Csók István, Grauvogel Jürgen, Scheiwe Christian, Bardutzky Jürgen, Wehrum Thomas, Beck Jürgen, Reinacher Peter C, Roelz Roland
Department of Neurosurgery, Medical Center - University of Freiburg, Faculty of Medicine, University of Freiburg, Freiburg, Germany.
Department of Neurology, Medical Center - University of Freiburg, Faculty of Medicine, University of Freiburg, Freiburg, Germany.
Front Neurol. 2022 Mar 2;13:774720. doi: 10.3389/fneur.2022.774720. eCollection 2022.
To establish a practical risk chart for prediction of delayed cerebral infarction (DCI) after aneurysmal subarachnoid hemorrhage (aSAH) by using information that is available until day 5 after ictus.
We assessed all consecutive patients with aSAH admitted to our service between September 2008 and September 2015 ( = 417). The data set was randomly split into thirds. Two-thirds were used for model development and one-third was used for validation. Characteristics that were present between the bleeding event and day 5 (i.e., prior to >95% of DCI diagnoses) were assessed to predict DCI by using logistic regression models. A simple risk chart was established and validated.
The amount of cisternal and ventricular blood on admission CT (), early (i.e., mean flow velocity of either intracranial artery >160 cm/s until day 5), and a simplified binary score until day 5 were the strongest predictors of DCI. A model combining these predictors delivered a high predictive accuracy [the area under the receiver operating characteristic (AUC) curve of 0.82, Nagelkerke's 0.34 in the development cohort]. Validation of the model demonstrated a high discriminative capacity with the AUC of 0.82, Nagelkerke's 0.30 in the validation cohort.
Adding level of consciousness and sonographic vasospasm between admission and postbleed day 5 to the initial blood amount allows for simple and precise prediction of DCI. The suggested risk chart may prove useful for selection of appropriate candidates for interventions to prevent DCI.
利用发病后5天内可获取的信息,建立一个实用的风险图表,用于预测动脉瘤性蛛网膜下腔出血(aSAH)后迟发性脑梗死(DCI)。

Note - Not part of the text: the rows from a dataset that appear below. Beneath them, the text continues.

-- ==== Sys2Proof/Laws/Maps.lean ====
section
/-! SUPPORT. Sparse maps: reading after writing, and the canonical form that every operation over them keeps. -/
namespace Sys2Proof.Machine

variable {V : Type}

/-- The keys of a map lie above a bound. -/
def above (k : Nat) (m : FMap V) : Prop := ∀ e ∈ m, k < e.1

theorem fsorted_cons (a : Nat) (v : V) (t : FMap V) : fsorted ((a, v) :: t) = true ↔ above a t ∧ fsorted t = true := by
  induction t generalizing a v with
  | nil => simp [fsorted, above]
  | cons e t ih =>
    obtain ⟨b, w⟩ := e
    have hb := ih b w
    constructor
    · intro h
      have h2 : a < b ∧ fsorted ((b, w) :: t) = true := by simpa [fsorted] using h
      refine ⟨?_, h2.2⟩
      intro e he
      rcases List.mem_cons.1 he with rfl | he
      · exact h2.1
      · exact Nat.lt_trans h2.1 ((hb.1 h2.2).1 e he)
    · rintro ⟨h1, h2⟩
      have : a < b := h1 (b, w) (by simp)
      simpa [fsorted, this] using h2

theorem fget_above (d : Nat → V) (m : FMap V) (k : Nat) (h : above k m) : fget d m k = d k := by
  cases m with
  | nil => rfl
  | cons e t =>
    obtain ⟨a, v⟩ := e
    have : k < a := h (a, v) (by simp)
    have h2 : k ≠ a := by omega
    simp [fget, this, h2]

variable [DecidableEq V]

theorem above_fset {d : Nat → V} {m : FMap V} {j k : Nat} {v : V} (h : above j m) (hk : j < k) : above j (fset d m k v) := by
  induction m with
  | nil => by_cases hv : v = d k <;> simp [fset, hv, above, hk]
  | cons e t ih =>
    obtain ⟨a, w⟩ := e
    have ha : j < a := h (a, w) (by simp)
    have ht : above j t := fun e he => h e (by simp [he])
    unfold fset
    split
    · split
      · exact h
      · intro e he
        rcases List.mem_cons.1 he with rfl | he
        · exact hk
        · exact h e he
    · split
      · split
        · exact ht
        · intro e he
          rcases List.mem_cons.1 he with rfl | he
          · exact hk
          · exact ht e he
      · intro e he
        rcases List.mem_cons.1 he with rfl | he
        · exact ha
        · exact ih ht e he

theorem fset_sorted {d : Nat → V} {m : FMap V} {k : Nat} {v : V} (h : fsorted m = true) : fsorted (fset d m k v) = true := by
  induction m with
  | nil => by_cases hv : v = d k <;> simp [fset, hv, fsorted]
  | cons e t ih =>
    obtain ⟨a, w⟩ := e
    obtain ⟨h1, h2⟩ := (fsorted_cons a w t).1 h
    unfold fset
    split
    · rename_i hlt
      split
      · exact h
      · refine (fsorted_cons _ _ _).2 ⟨?_, h⟩
        intro e he
        rcases List.mem_cons.1 he with rfl | he
        · exact hlt
        · exact Nat.lt_trans hlt (h1 e he)
    · split
      · rename_i h3 h4
        subst h4
        split
        · exact h2
        · exact (fsorted_cons _ _ _).2 ⟨h1, h2⟩
      · rename_i h3 h4
        exact (fsorted_cons _ _ _).2 ⟨above_fset h1 (by omega), ih h2⟩

theorem mem_fset {d : Nat → V} {m : FMap V} {k : Nat} {v : V} {e : Nat × V} (h : e ∈ fset d m k v) :
    e ∈ m ∨ (e = (k, v) ∧ v ≠ d k) := by
  induction m with
  | nil =>
    by_cases hv : v = d k
    · simp [fset, hv] at h
    · simp only [fset, hv, if_false, List.mem_singleton] at h
      exact .inr ⟨h, hv⟩
  | cons x t ih =>
    obtain ⟨a, w⟩ := x
    unfold fset at h
    split at h
    · split at h
      · exact .inl h
      · rcases List.mem_cons.1 h with h | h
        · exact .inr ⟨h, by assumption⟩
        · exact .inl h
    · split at h
      · split at h
        · exact .inl (List.mem_cons_of_mem _ h)
        · rcases List.mem_cons.1 h with h | h
          · exact .inr ⟨h, by assumption⟩
          · exact .inl (List.mem_cons_of_mem _ h)
      · rcases List.mem_cons.1 h with h | h
        · exact .inl (by simp [h])
        · rcases ih h with h | h
          · exact .inl (List.mem_cons_of_mem _ h)
          · exact .inr h

theorem fwf_iff (d : Nat → V) (m : FMap V) : fwf d m = true ↔ fsorted m = true ∧ ∀ e ∈ m, e.2 ≠ d e.1 := by
  simp [fwf]

/-- A write keeps the canonical form. -/
theorem fset_wf {d : Nat → V} {m : FMap V} (k : Nat) (v : V) (h : fwf d m = true) : fwf d (fset d m k v) = true := by
  rw [fwf_iff] at h ⊢
  refine ⟨fset_sorted h.1, fun e he => ?_⟩
  rcases mem_fset he with he | ⟨rfl, hv⟩
  · exact h.2 e he
  · exact hv

/-- Reading after writing. -/
theorem fget_fset {d : Nat → V} {m : FMap V} (h : fsorted m = true) (k : Nat) (v : V) (i : Nat) :
    fget d (fset d m k v) i = if i = k then v else fget d m i := by
  induction m with
  | nil =>
    by_cases hv : v = d k <;> by_cases hi : i = k <;> simp [fset, fget, hv, hi]
  | cons x t ih =>
    obtain ⟨a, w⟩ := x
    obtain ⟨h1, h2⟩ := (fsorted_cons a w t).1 h
    have above_t : ∀ j, j ≤ a → fget d t j = d j := fun j hj =>
      fget_above d t j (fun e he => Nat.lt_of_le_of_lt hj (h1 e he))
    unfold fset
    by_cases hka : k < a
    · have hk2 : k ≠ a := by omega
      by_cases hv : v = d k <;> by_cases hi : i = k
      · subst hi; simp [hka, hv, fget, hk2]
      · simp [hka, hv, hi]
      · subst hi; simp [hka, hv, fget]
      · simp only [hka, if_true, hv, if_false, fget, hi]
        by_cases h3 : i < k
        · have h4 : i < a := by omega
          have h5 : i ≠ a := by omega
          simp [h3, h4, h5]
        · simp [h3]
    · by_cases hka2 : k = a
      · subst hka2
        by_cases hv : v = d k <;> by_cases hi : i = k
        · subst hi; simp [hv, above_t i (Nat.le_refl i)]
        · simp only [Nat.lt_irrefl, if_false, hv, if_true, hi, fget]
          by_cases h3 : i < k
          · simp [h3, above_t i (by omega)]
          · simp [h3]
        · subst hi; simp [hv, fget]
        · simp [hv, fget, hi]
      · simp only [hka, hka2, if_false, fget]
        rw [ih h2]
        by_cases hia : i = a
        · have : i ≠ k := by omega
          subst hia; simp [this]
        · by_cases hi : i = k
          · subst hi; simp [hia, hka]
          · simp [hia, hi]

theorem foldr_fset_wf (d : Nat → V) (m : FMap V) : fwf d (m.foldr (fun e acc => fset d acc e.1 e.2) []) = true := by
  induction m with
  | nil => rfl
  | cons e t ih => exact fset_wf _ _ ih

我们评估了2008年9月至2015年9月期间收治的所有连续性aSAH患者(n = 417)。数据集被随机分为三分之一。三分之二用于模型开发,三分之一用于验证。评估出血事件与第5天之间(即超过95%的DCI诊断之前)存在的特征,以使用逻辑回归模型预测DCI。建立并验证了一个简单的风险图表。
入院CT上脑池和脑室积血的量()、早期血管痉挛(即至第5天颅内动脉平均流速>160 cm/s)以及至第5天的简化二元Fisher评分是DCI的最强预测因素。结合这些预测因素的模型具有较高的预测准确性[受试者操作特征(AUC)曲线下面积为0.82,在开发队列中Nagelkerke's R²为0.34]。模型验证显示具有较高的判别能力,在验证队列中AUC为0.82,Nagelkerke's R²为0.30。
在初始出血量的基础上,加入意识水平和出血后第5天内的超声血管痉挛情况,可对DCI进行简单而精确的预测。所建议的风险图表可能对选择合适的预防DCI干预候选者有用。